§ What you will do:
Scan the entries below for the string "hiByte" and copy every line where it turns up.

(Saved entries)
= = = = = = =
-- ==== Sys2Proof/Laws/Registers.lean ====
section
/-! SUPPORT. The register file: what a register read gives after a register write, and what a register write leaves in
every other field (10_state.md R21 to R25). -/

namespace Sys2Proof.Machine

/-! ### Word registers -/

@[simp] theorem State.reg16_setReg16 (s : State) (r q : Reg16) (v : Word) :
    (s.setReg16 r v).reg16 q = if q = r then v else s.reg16 q := by
  cases r <;> cases q <;> rfl

@[simp] theorem State.setReg16_cfg (s : State) (r : Reg16) (v : Word) : (s.setReg16 r v).cfg = s.cfg := by
  cases r <;> rfl
@[simp] theorem State.setReg16_sregs (s : State) (r : Reg16) (v : Word) : (s.setReg16 r v).sregs = s.sregs := by
  cases r <;> rfl
@[simp] theorem State.setReg16_ip (s : State) (r : Reg16) (v : Word) : (s.setReg16 r v).ip = s.ip := by
  cases r <;> rfl
@[simp] theorem State.setReg16_flags (s : State) (r : Reg16) (v : Word) : (s.setReg16 r v).flags = s.flags := by
  cases r <;> rfl
@[simp] theorem State.setReg16_ovr (s : State) (r : Reg16) (v : Word) : (s.setReg16 r v).ovr = s.ovr := by
  cases r <;> rfl
@[simp] theorem State.setReg16_rep (s : State) (r : Reg16) (v : Word) : (s.setReg16 r v).rep = s.rep := by
  cases r <;> rfl
@[simp] theorem State.setReg16_halted (s : State) (r : Reg16) (v : Word) : (s.setReg16 r v).halted = s.halted := by
  cases r <;> rfl
@[simp] theorem State.setReg16_mem (s : State) (r : Reg16) (v : Word) : (s.setReg16 r v).mem = s.mem := by
  cases r <;> rfl
@[simp] theorem State.setReg16_clock (s : State) (r : Reg16) (v : Word) : (s.setReg16 r v).clock = s.clock := by
  cases r <;> rfl
@[simp] theorem State.setReg16_pit (s : State) (r : Reg16) (v : Word) : (s.setReg16 r v).pit = s.pit := by
  cases r <;> rfl
@[simp] theorem State.setReg16_video (s : State) (r : Reg16) (v : Word) : (s.setReg16 r v).video = s.video := by
  cases r <;> rfl
@[simp] theorem State.setReg16_lastDecode (s : State) (r : Reg16) (v : Word) : (s.setReg16 r v).lastDecode = s.lastDecode := by
  cases r <;> rfl
@[simp] theorem State.setReg16_wallNS (s : State) (r : Reg16) (v : Word) : (s.setReg16 r v).wallNS = s.wallNS := by
  cases r <;> rfl
@[simp] theorem State.setReg16_draws (s : State) (r : Reg16) (v : Word) : (s.setReg16 r v).draws = s.draws := by
  cases r <;> rfl

/-- A word register reads from the register file alone. -/
theorem State.reg16_congr {s t : State} (h : t.regs = s.regs) (r : Reg16) : t.reg16 r = s.reg16 r := by
  cases r <;> simp only [State.reg16, h]

/-- Two register files with the same eight words are equal. -/
theorem regs_ext {s t : State} (h : ∀ r, t.reg16 r = s.reg16 r) : t.regs = s.regs := by
  have := h .ax; have := h .cx; have := h .dx; have := h .bx
  have := h .sp; have := h .bp; have := h .si; have := h .di
  cases hs : s.regs; cases ht : t.regs
  simp_all [State.reg16]

/-! ### Byte registers -/

theorem State.reg8_low (s : State) (r : Reg8) (h : r.isHigh = false) : s.reg8 r = loByte (s.reg16 r.word) := by
  simp [State.reg8, h]

theorem State.reg8_high (s : State) (r : Reg8) (h : r.isHigh = true) : s.reg8 r = hiByte (s.reg16 r.word) := by
  simp [State.reg8, h]

@[simp] theorem State.reg8_setReg8 (s : State) (r q : Reg8) (v : Byte) :
    (s.setReg8 r v).reg8 q = if q = r then v else s.reg8 q := by
  cases r <;> cases q <;> simp [State.reg8, State.setReg8, Reg8.isHigh, Reg8.word]

/-- A byte write leaves the word registers that have no halves. -/
theorem State.reg16_setReg8_of_ne (s : State) (r : Reg8) (v : Byte) (q : Reg16) (h : q ≠ r.word) :
    (s.setReg8 r v).reg16 q = s.reg16 q := by
  simp [State.setReg8, h]

/-- The word a byte write leaves in its register (10_state.md R23). -/
theorem State.reg16_setReg8_word (s : State) (r : Reg8) (v : Byte) :
    (s.setReg8 r v).reg16 r.word =
      if r.isHigh then wordOfBytes (loByte (s.reg16 r.word)) v else wordOfBytes v (hiByte (s.reg16 r.word)) := by
  simp [State.setReg8]

theorem State.reg8_setReg16_of_ne (s : State) (r : Reg16) (v : Word) (q : Reg8) (h : q.word ≠ r) :
    (s.setReg16 r v).reg8 q = s.reg8 q := by
  simp [State.reg8, h]

theorem State.reg8_congr {s t : State} (h : t.regs = s.regs) (r : Reg8) : t.reg8 r = s.reg8 r := by
  simp [State.reg8, State.reg16_congr h]

/-- The word made of a register's two halves. -/
theorem State.ax_eq (s : State) : s.reg16 .ax = wordOfBytes (s.reg8 .al) (s.reg8 .ah) := by
  simp [State.reg8, Reg8.isHigh, Reg8.word]

@[simp] theorem State.setReg8_cfg (s : State) (r : Reg8) (v : Byte) : (s.setReg8 r v).cfg = s.cfg := by
  simp [State.setReg8]
@[simp] theorem State.setReg8_sregs (s : State) (r : Reg8) (v : Byte) : (s.setReg8 r v).sregs = s.sregs := by
  simp [State.setReg8]
@[simp] theorem State.setReg8_ip (s : State) (r : Reg8) (v : Byte) : (s.setReg8 r v).ip = s.ip := by
  simp [State.setReg8]
@[simp] theorem State.setReg8_flags (s : State) (r : Reg8) (v : Byte) : (s.setReg8 r v).flags = s.flags := by
  simp [State.setReg8]
@[simp] theorem State.setReg8_ovr (s : State) (r : Reg8) (v : Byte) : (s.setReg8 r v).ovr = s.ovr := by
  simp [State.setReg8]
@[simp] theorem State.setReg8_rep (s : State) (r : Reg8) (v : Byte) : (s.setReg8 r v).rep = s.rep := by
  simp [State.setReg8]
@[simp] theorem State.setReg8_halted (s : State) (r : Reg8) (v : Byte) : (s.setReg8 r v).halted = s.halted := by
  simp [State.setReg8]
@[simp] theorem State.setReg8_mem (s : State) (r : Reg8) (v : Byte) : (s.setReg8 r v).mem = s.mem := by
  simp [State.setReg8]
@[simp] theorem State.setReg8_clock (s : State) (r : Reg8) (v : Byte) : (s.setReg8 r v).clock = s.clock := by
  simp [State.setReg8]
@[simp] theorem State.setReg8_pit (s : State) (r : Reg8) (v : Byte) : (s.setReg8 r v).pit = s.pit := by
  simp [State.setReg8]
@[simp] theorem State.setReg8_video (s : State) (r : Reg8) (v : Byte) : (s.setReg8 r v).video = s.video := by
  simp [State.setReg8]
@[simp] theorem State.setReg8_lastDecode (s : State) (r : Reg8) (v : Byte) : (s.setReg8 r v).lastDecode = s.lastDecode := by
  simp [State.setReg8]
@[simp] theorem State.setReg8_wallNS (s : State) (r : Reg8) (v : Byte) : (s.setReg8 r v).wallNS = s.wallNS := by
  simp [State.setReg8]
@[simp] theorem State.setReg8_draws (s : State) (r : Reg8) (v : Byte) : (s.setReg8 r v).draws = s.draws := by
  simp [State.setReg8]

/-! ### Segment registers -/

@[simp] theorem State.sreg_setSReg (s : State) (r q : SReg) (v : Word) :
    (s.setSReg r v).sreg q = if q = r then v else s.sreg q := by
  cases r <;> cases q <;> rfl

theorem State.sreg_congr {s t : State} (h : t.sregs = s.sregs) (r : SReg) : t.sreg r = s.sreg r := by
  cases r <;> simp only [State.sreg, h]

theorem sregs_ext {s t : State} (h : ∀ r, t.sreg r = s.sreg r) : t.sregs = s.sregs := by
  have := h .es; have := h .cs; have := h .ss; have := h .ds
  cases hs : s.sregs; cases ht : t.sregs
  simp_all [State.sreg]

@[simp] theorem State.setSReg_cfg (s : State) (r : SReg) (v : Word) : (s.setSReg r v).cfg = s.cfg := by
  cases r <;> rfl
@[simp] theorem State.setSReg_ip (s : State) (r : SReg) (v : Word) : (s.setSReg r v).ip = s.ip := by
  cases r <;> rfl
@[simp] theorem State.setSReg_flags (s : State) (r : SReg) (v : Word) : (s.setSReg r v).flags = s.flags := by
  cases r <;> rfl
@[simp] theorem State.setSReg_ovr (s : State) (r : SReg) (v : Word) : (s.setSReg r v).ovr = s.ovr := by
  cases r <;> rfl
@[simp] theorem State.setSReg_rep (s : State) (r : SReg) (v : Word) : (s.setSReg r v).rep = s.rep := by
  cases r <;> rfl
@[simp] theorem State.setSReg_halted (s : State) (r : SReg) (v : Word) : (s.setSReg r v).halted = s.halted := by
  cases r <;> rfl
@[simp] theorem State.setSReg_mem (s : State) (r : SReg) (v : Word) : (s.setSReg r v).mem = s.mem := by
  cases r <;> rfl
@[simp] theorem State.setSReg_clock (s : State) (r : SReg) (v : Word) : (s.setSReg r v).clock = s.clock := by
  cases r <;> rfl
@[simp] theorem State.setSReg_pit (s : State) (r : SReg) (v : Word) : (s.setSReg r v).pit = s.pit := by
  cases r <;> rfl
@[simp] theorem State.setSReg_video (s : State) (r : SReg) (v : Word) : (s.setSReg r v).video = s.video := by
  cases r <;> rfl
@[simp] theorem State.setSReg_lastDecode (s : State) (r : SReg) (v : Word) : (s.setSReg r v).lastDecode = s.lastDecode := by
  cases r <;> rfl
@[simp] theorem State.setSReg_wallNS (s : State) (r : SReg) (v : Word) : (s.setSReg r v).wallNS = s.wallNS := by
  cases r <;> rfl
@[simp] theorem State.setSReg_draws (s : State) (r : SReg) (v : Word) : (s.setSReg r v).draws = s.draws := by
  cases r <;> rfl
@[simp] theorem State.setSReg_regs (s : State) (r : SReg) (v : Word) : (s.setSReg r v).regs = s.regs := by
  cases r <;> rfl

/-! ### Reads through a one-field update -/

@[simp] theorem State.reg16_setSRegs (s : State) (v : SRegs) (r) : (s.setSRegs v).reg16 r = s.reg16 r := by cases r <;> rfl
@[simp] theorem State.reg8_setSRegs (s : State) (v : SRegs) (r) : (s.setSRegs v).reg8 r = s.reg8 r := by cases r <;> rfl
@[simp] theorem State.reg16_setIp (s : State) (v : Word) (r) : (s.setIp v).reg16 r = s.reg16 r := by cases r <;> rfl
@[simp] theorem State.reg8_setIp (s : State) (v : Word) (r) : (s.setIp v).reg8 r = s.reg8 r := by cases r <;> rfl
@[simp] theorem State.reg16_setFlags (s : State) (v : Flags) (r) : (s.setFlags v).reg16 r = s.reg16 r := by cases r <;> rfl
@[simp] theorem State.reg8_setFlags (s : State) (v : Flags) (r) : (s.setFlags v).reg8 r = s.reg8 r := by cases r <;> rfl
@[simp] theorem State.reg16_setOvr (s : State) (v : Option SReg) (r) : (s.setOvr v).reg16 r = s.reg16 r := by cases r <;> rfl
@[simp] theorem State.reg8_setOvr (s : State) (v : Option SReg) (r) : (s.setOvr v).reg8 r = s.reg8 r := by cases r <;> rfl
@[simp] theorem State.reg16_setRep (s : State) (v : Option RepKind) (r) : (s.setRep v).reg16 r = s.reg16 r := by cases r <;> rfl
@[simp] theorem State.reg8_setRep (s : State) (v : Option RepKind) (r) : (s.setRep v).reg8 r = s.reg8 r := by cases r <;> rfl
@[simp] theorem State.reg16_setHalted (s : State) (v : Bool) (r) : (s.setHalted v).reg16 r = s.reg16 r := by cases r <;> rfl
@[simp] theorem State.reg8_setHalted (s : State) (v : Bool) (r) : (s.setHalted v).reg8 r = s.reg8 r := by cases r <;> rfl
@[simp] theorem State.reg16_setMem (s : State) (v : Memory) (r) : (s.setMem v).reg16 r = s.reg16 r := by cases r <;> rfl
@[simp] theorem State.reg8_setMem (s : State) (v : Memory) (r) : (s.setMem v).reg8 r = s.reg8 r := by cases r <;> rfl
@[simp] theorem State.reg16_setClock (s : State) (v : Clock) (r) : (s.setClock v).reg16 r = s.reg16 r := by cases r <;> rfl
@[simp] theorem State.reg8_setClock (s : State) (v : Clock) (r) : (s.setClock v).reg8 r = s.reg8 r := by cases r <;> rfl
@[simp] theorem State.reg16_setPit (s : State) (v : Pit) (r) : (s.setPit v).reg16 r = s.reg16 r := by cases r <;> rfl
@[simp] theorem State.reg8_setPit (s : State) (v : Pit) (r) : (s.setPit v).reg8 r = s.reg8 r := by cases r <;> rfl
@[simp] theorem State.reg16_setLastDecode (s : State) (v : Option DecodeRecord) (r) : (s.setLastDecode v).reg16 r = s.reg16 r := by cases r <;> rfl
@[simp] theorem State.reg8_setLastDecode (s : State) (v : Option DecodeRecord) (r) : (s.setLastDecode v).reg8 r = s.reg8 r := by cases r <;> rfl
@[simp] theorem State.reg16_setWallNS (s : State) (v : Rat) (r) : (s.setWallNS v).reg16 r = s.reg16 r := by cases r <;> rfl
@[simp] theorem State.reg8_setWallNS (s : State) (v : Rat) (r) : (s.setWallNS v).reg8 r = s.reg8 r := by cases r <;> rfl
@[simp] theorem State.reg16_setDraws (s : State) (v : Nat) (r) : (s.setDraws v).reg16 r = s.reg16 r := by cases r <;> rfl
@[simp] theorem State.reg8_setDraws (s : State) (v : Nat) (r) : (s.setDraws v).reg8 r = s.reg8 r := by cases r <;> rfl
@[simp] theorem State.sreg_setIp (s : State) (v : Word) (r) : (s.setIp v).sreg r = s.sreg r := by cases r <;> rfl
@[simp] theorem State.sreg_setFlags (s : State) (v : Flags) (r) : (s.setFlags v).sreg r = s.sreg r := by cases r <;> rfl
@[simp] theorem State.sreg_setOvr (s : State) (v : Option SReg) (r) : (s.setOvr v).sreg r = s.sreg r := by cases r <;> rfl
@[simp] theorem State.sreg_setRep (s : State) (v : Option RepKind) (r) : (s.setRep v).sreg r = s.sreg r := by cases r <;> rfl
@[simp] theorem State.sreg_setHalted (s : State) (v : Bool) (r) : (s.setHalted v).sreg r = s.sreg r := by cases r <;> rfl
@[simp] theorem State.sreg_setMem (s : State) (v : Memory) (r) : (s.setMem v).sreg r = s.sreg r := by cases r <;> rfl
@[simp] theorem State.sreg_setClock (s : State) (v : Clock) (r) : (s.setClock v).sreg r = s.sreg r := by cases r <;> rfl
@[simp] theorem State.sreg_setPit (s : State) (v : Pit) (r) : (s.setPit v).sreg r = s.sreg r := by cases r <;> rfl
@[simp] theorem State.sreg_setLastDecode (s : State) (v : Option DecodeRecord) (r) : (s.setLastDecode v).sreg r = s.sreg r := by cases r <;> rfl
@[simp] theorem State.sreg_setWallNS (s : State) (v : Rat) (r) : (s.setWallNS v).sreg r = s.sreg r := by cases r <;> rfl
@[simp] theorem State.sreg_setDraws (s : State) (v : Nat) (r) : (s.setDraws v).sreg r = s.sreg r := by cases r <;> rfl
@[simp] theorem State.sreg_setRegs (s : State) (v : Regs) (r) : (s.setRegs v).sreg r = s.sreg r := by cases r <;> rfl

@[simp] theorem State.sreg_setReg16 (s : State) (r v q) : (s.setReg16 r v).sreg q = s.sreg q := State.sreg_congr (by simp) q
@[simp] theorem State.sreg_setReg8 (s : State) (r v q) : (s.setReg8 r v).sreg q = s.sreg q := State.sreg_congr (by simp) q
@[simp] theorem State.reg16_setSReg (s : State) (r v q) : (s.setSReg r v).reg16 q = s.reg16 q :=
  State.reg16_congr (by simp) q
@[simp] theorem State.reg8_setSReg (s : State) (r v q) : (s.setSReg r v).reg8 q = s.reg8 q := State.reg8_congr (by simp) q
@[simp] theorem State.reg16_memWrite8 (s : State) (a v q) : (s.memWrite8 a v).reg16 q = s.reg16 q :=
  State.reg16_congr rfl q
@[simp] theorem State.reg16_memWrite16 (s : State) (a v q) : (s.memWrite16 a v).reg16 q = s.reg16 q :=
  State.reg16_congr rfl q
@[simp] theorem State.reg8_memWrite8 (s : State) (a v q) : (s.memWrite8 a v).reg8 q = s.reg8 q := State.reg8_congr rfl q
@[simp] theorem State.reg8_memWrite16 (s : State) (a v q) : (s.memWrite16 a v).reg8 q = s.reg8 q := State.reg8_congr rfl q
@[simp] theorem State.sreg_memWrite8 (s : State) (a v q) : (s.memWrite8 a v).sreg q = s.sreg q := State.sreg_congr rfl q
@[simp] theorem State.sreg_memWrite16 (s : State) (a v q) : (s.memWrite16 a v).sreg q = s.sreg q := State.sreg_congr rfl q

/-! ### Memory reads and addresses depend on their own fields alone -/

theorem State.seg2abs_congr {s t : State} (hs : t.sregs = s.sregs) (ho : t.ovr = s.ovr) (seg off) :
    t.seg2abs seg off = s.seg2abs seg off := by
  simp [State.seg2abs, ho, State.sreg_congr hs]

theorem State.memRead8_congr {s t : State} (hm : t.mem = s.mem) (hc : t.cfg = s.cfg) (a) :
    t.memRead8 a = s.memRead8 a := by
  simp [State.memRead8, State.index, hm, hc]

theorem State.memRead16_congr {s t : State} (hm : t.mem = s.mem) (hc : t.cfg = s.cfg) (a) :
    t.memRead16 a = s.memRead16 a := by
  simp [State.memRead16, State.memRead8_congr hm hc]

theorem State.index_congr {s t : State} (hc : t.cfg = s.cfg) (a) : t.index a = s.index a := by
  simp [State.index, hc]

end Sys2Proof.Machine
end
= = = = = = =
§ Solution to the exercise:
theorem State.reg8_high (s : State) (r : Reg8) (h : r.isHigh = true) : s.reg8 r = hiByte (s.reg16 r.word) := by
      if r.isHigh then wordOfBytes (loByte (s.reg16 r.word)) v else wordOfBytes v (hiByte (s.reg16 r.word)) := by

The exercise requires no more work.